## [TASK DETAILS]
List each line of the data that holds the string "only".

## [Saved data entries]

-- ==== Sys2Proof/Certificates/Slice0/Obligations.lean ====
section
/-! DEFINITION. The statements for the provers. Each says which rule of the specification it formalises; where a clause
rests on a choice of the model, the docstring names the entry of the assumption log. -/

open Sys2Proof Sys2Proof.Machine

/-! ## Encoding and the step -/

/-- Rules R60, R61, R66, R72: the word of an instruction decodes to that instruction, for every one of the 27 commands and
for every packet header, each of its fields at every value. -/
def Obligations.DecodeEncodeRoundTrip : Prop := ∀ i : Instr, decode (encode i) = .ok i

/-- Rules R60 to R62, R73: a word decodes exactly when it is well formed, and no two words decode to one instruction. -/
def Obligations.DecodeIsUnambiguous : Prop :=
  (∀ (w : InstrWord) (i : Instr), decode w = .ok i → encode i = w) ∧
  ∀ w : InstrWord, w.wf = true ↔ ∃ i, decode w = .ok i

/-- Rules R61, R66: words written out from the tables decode to the instructions they stand for. The two headers are those
of the DM1 and the NULL packet of 95_test_vectors.md. -/
def Obligations.SampleWordsDecode : Prop :=
  decode (.command 0x00000010) = .ok .air2host ∧ decode (.command 0x00000021) = .ok .unfec23 ∧
  decode (.command 0x00000032) = .ok .verify ∧ decode (.command 0x00000042) = .ok .decodeHeader ∧
  decode (.command 0x00000051) = .ok .crcchk ∧ decode (.command 0x00000060) = .ok .decodePayload ∧
  decode (.command 0x00000074) = .ok .setClock ∧ decode (.command 0x00000100) = .error .reservedBits ∧
  decode (.command 0x00000003) = .error .unlistedOp ∧
  decode (.header 0b011101011010011001#18) = .ok (.pktDm1 ⟨1, true, false, true, 0x75⟩) ∧
  decode (.header 0b110001001010000001#18) = .ok (.pktNull ⟨1, true, false, true, 0xC4⟩)

/-- Rule R62: a command word that is none of the 27 writes `CAUSE`, `R0` and `R1` and nothing else. The command uses up the
host's move (assumption 1). -/
def Obligations.IllegalWordRaises : Prop :=
  ∀ (s : State) (w : Word) (q : List HostAction), s.phase ≠ .fault → s.phase ≠ .payloadPending →
    s.queue = .write 0 w :: q → (∀ op ∈ operationCodes, w ≠ op.setWidth 32) →
    step s = .next { s with queue := q, res := ⟨0, 0, .illegalCommand⟩ }

/-- Rules R10, R60, R170: a step runs the decoded instruction. A command word is the host's next write to `CMD`, which the
step uses up; in `PayloadPending` the instruction is the packet header, which is `PACKET_HEADER` itself whenever
`PACKET_TYPE` agrees with it, unless the reset input is due, which abandons it (rule R270). That a packet header is run by a
step of its own is the model's choice (assumptions 1 and 2). -/
def Obligations.StepRunsDecodedInstruction : Prop :=
  (∀ (s : State) (w : Word) (q : List HostAction) (i : Instr), s.phase ≠ .fault → s.phase ≠ .payloadPending →
    s.queue = .write 0 w :: q → decode (.command w) = .ok i → step s = exec i { s with queue := q }) ∧
  (∀ (s : State) (i : Instr), s.phase = .payloadPending → s.prog.packetType = headerType s.prog.packetHeader →
    s.queue.head? ≠ some .reset → decode (.header s.prog.packetHeader) = .ok i → step s = exec i s)

/-- Rules R170 and R171: `DECODE_PAYLOAD` is the payload stage of the packet type in `PACKET_TYPE`, the same stage that the
packet row of that type runs. It answers with `R0` the result code and `R1` the payload length, ends in `PayloadDecoded`
with result 1 or 10 or back in `HeaderDecoded` with result 0 and every payload register 0, and changes nothing but the
payload registers, `PAY` and, for type 8, `VOICE`. That packet rows are instructions is the model's (assumption 2). -/
def Obligations.DecodePayloadRunsItsHandler : Prop :=
  ∀ (s : State) (f : HeaderFields), s.phase = .headerDecoded → ∃ t,
    exec .decodePayload s = .next t ∧
    exec (packetInstr (packetTypeOf s.prog.packetType) f) { s with phase := .payloadPending } = .next t ∧
    t.res.r0 = BitVec.ofNat 32 t.prog.result.code ∧ t.res.r1 = t.prog.payloadLength.setWidth 32 ∧
    (t.prog.result = .zero → t.phase = .headerDecoded ∧ t.prog.havePayload = false ∧ t.prog.payloadHeader = 0 ∧
      t.prog.payloadLength = 0 ∧ t.prog.payloadInfo = 0 ∧ t.prog.fhsClk = 0 ∧ t.prog.fhsClkValid = false) ∧
    (t.prog.result ≠ .zero → t.phase = .payloadDecoded ∧ t.prog.havePayload = true) ∧
    t = { s with
      phase := t.phase
      res := t.res
      mem := t.mem
      prog := { t.prog with
        haveHeader := s.prog.haveHeader
        packetHeader := s.prog.packetHeader
        packetType := s.prog.packetType
        recLen := s.prog.recLen } } ∧
    (∀ a, (a < 0x2000 ∨ 0x2AB8 ≤ a) → (a < 0x3200 ∨ 0x3250 ≤ a) → t.mem.get a = s.mem.get a) ∧
    (s.prog.packetType ≠ 8 → SameCellsOutside 0x2000 2744 s t)

/-- Rules R248, R255: the machine never stops, and with nothing to do it holds its state. -/
def Obligations.StepNeverStops : Prop :=
  (∀ s : State, ∃ t, step s = .next t) ∧
  ∀ s : State, s.phase ≠ .payloadPending → s.queue = [] → step s = .next s

/-! ## The register port -/

/-- Rules R13, R21, R30, R76, R241: the fields of `STATUS`, each with its numbers, and of `FLAGS`, as the host reads
them. -/
def Obligations.StatusAndFlagsFields : Prop :=
  (∀ s : State,
    (s.readReg 0x01).extractLsb' 0 3 = (match s.phase with
      | .idle => 0 | .created => 1 | .headerPending => 2 | .headerDecoded => 3
      | .payloadPending => 4 | .payloadDecoded => 5 | .fault => 7) ∧
    (s.readReg 0x01).getLsbD 3 = s.faultFlag ∧
    (s.readReg 0x01).extractLsb' 4 4 = (match s.res.cause with
      | .ok => 0 | .shortBuffer => 1 | .fecUncorrectable => 2 | .repetitionGate => 3
      | .badHec => 4 | .implausibleLength => 5 | .crcMismatch => 6 | .notFound => 7
      | .unvalidated => 8 | .badOperand => 9 | .badState => 10 | .noUap => 11
      | .illegalCommand => 12 | .invariant => 15) ∧
    (s.readReg 0x01).extractLsb' 8 4 = (match s.prog.result with | .zero => 0 | .one => 1 | .ten => 10) ∧
    (s.readReg 0x01).getLsbD 12 = (s.phase == .headerPending || s.phase == .payloadPending) ∧
    (s.readReg 0x01).extractLsb' 13 19 = 0) ∧
  (∀ s : State,
    (s.readReg 0x16).getLsbD 0 = s.ctx.haveLap ∧ (s.readReg 0x16).getLsbD 1 = s.ctx.haveUap ∧
    (s.readReg 0x16).getLsbD 2 = s.ctx.haveNap ∧ (s.readReg 0x16).getLsbD 3 = s.ctx.haveFullClock ∧
    (s.readReg 0x16).getLsbD 4 = s.ctx.whitened ∧ (s.readReg 0x16).getLsbD 5 = s.prog.haveHeader ∧
    (s.readReg 0x16).getLsbD 6 = s.prog.havePayload ∧ (s.readReg 0x16).getLsbD 7 = s.prog.fhsClkValid ∧
    (s.readReg 0x16).extractLsb' 8 24 = 0)

/-- Rules R12, R14 to R28, R40: a host read changes nothing but the value the host holds; every register answers at its
number; `CMD` and the numbers no rule defines read 0. Where the value read stands (assumption 1), and that the write-only
`SYM_DATA` reads 0 (assumption 16), are the model's choices. -/
def Obligations.HostReads : Prop :=
  (∀ (s : State) (r : BitVec 6) (q : List HostAction), s.phase ≠ .payloadPending → s.queue = .read r :: q →
    step s = .next { s with queue := q, readData := s.readReg r }) ∧
  (∀ s : State,
    (s.readReg 0x02 = s.ops.a0 ∧ s.readReg 0x03 = s.ops.a1 ∧ s.readReg 0x04 = s.ops.a2 ∧ s.readReg 0x05 = s.ops.a3) ∧
    (s.readReg 0x06 = s.res.r0 ∧ s.readReg 0x07 = s.res.r1) ∧
    (s.readReg 0x08 = s.port.symAddr.setWidth 32 ∧ s.readReg 0x0A = s.port.wlen.setWidth 32) ∧
    (s.readReg 0x10 = s.range.base.setWidth 32 ∧ s.readReg 0x11 = s.range.length.setWidth 32) ∧
    (s.readReg 0x12 = s.ctx.lap.setWidth 32 ∧ s.readReg 0x13 = s.ctx.uap.setWidth 32 ∧
      s.readReg 0x14 = s.ctx.nap.setWidth 32 ∧ s.readReg 0x15 = s.ctx.clock.setWidth 32 ∧
      s.readReg 0x17 = s.ctx.channel.setWidth 32) ∧
    (s.readReg 0x18 = s.prog.packetType.setWidth 32 ∧ s.readReg 0x19 = s.prog.packetHeader.setWidth 32 ∧
      s.readReg 0x1A = s.prog.payloadHeader.setWidth 32 ∧ s.readReg 0x1B = s.prog.payloadLength.setWidth 32 ∧
      s.readReg 0x1C = s.prog.payloadInfo.setWidth 32 ∧ s.readReg 0x1D = s.prog.fhsClk.setWidth 32 ∧
      s.readReg 0x1E = s.prog.recLen.setWidth 32)) ∧
  (∀ (s : State) (r : BitVec 6),
    r = 0x00 ∨ r = 0x09 ∨ (0x0B ≤ r.toNat ∧ r.toNat ≤ 0x0F) ∨ 0x1F ≤ r.toNat → s.readReg r = 0)

/-- Rules R14, R16, R40, R48: a host write to `A0` to `A3` or `SYM_ADDR` stores its value and changes nothing else; a write
to a read-only register or to a number no rule defines changes nothing. The write uses up the host's move
(assumption 1). -/
def Obligations.HostWrites : Prop :=
  ∀ (s : State) (r : BitVec 6) (v : Word) (q : List HostAction), s.phase ≠ .payloadPending →
    s.queue = .write r v :: q →
    (r = 0x02 → step s = .next { s with queue := q, ops := { s.ops with a0 := v } }) ∧
    (r = 0x03 → step s = .next { s with queue := q, ops := { s.ops with a1 := v } }) ∧
    (r = 0x04 → step s = .next { s with queue := q, ops := { s.ops with a2 := v } }) ∧
    (r = 0x05 → step s = .next { s with queue := q, ops := { s.ops with a3 := v } }) ∧
    (r = 0x08 → step s = .next { s with queue := q, port := { s.port with symAddr := v.setWidth 12 } }) ∧
    (r ∉ [0x00, 0x02, 0x03, 0x04, 0x05, 0x08, 0x09, 0x0A] → step s = .next { s with queue := q })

## [RESPONSE TO THE EXERCISE]
number; `CMD` and the numbers no rule defines read 0. Where the value read stands (assumption 1), and that the write-only
to a read-only register or to a number no rule defines changes nothing. The write uses up the host's move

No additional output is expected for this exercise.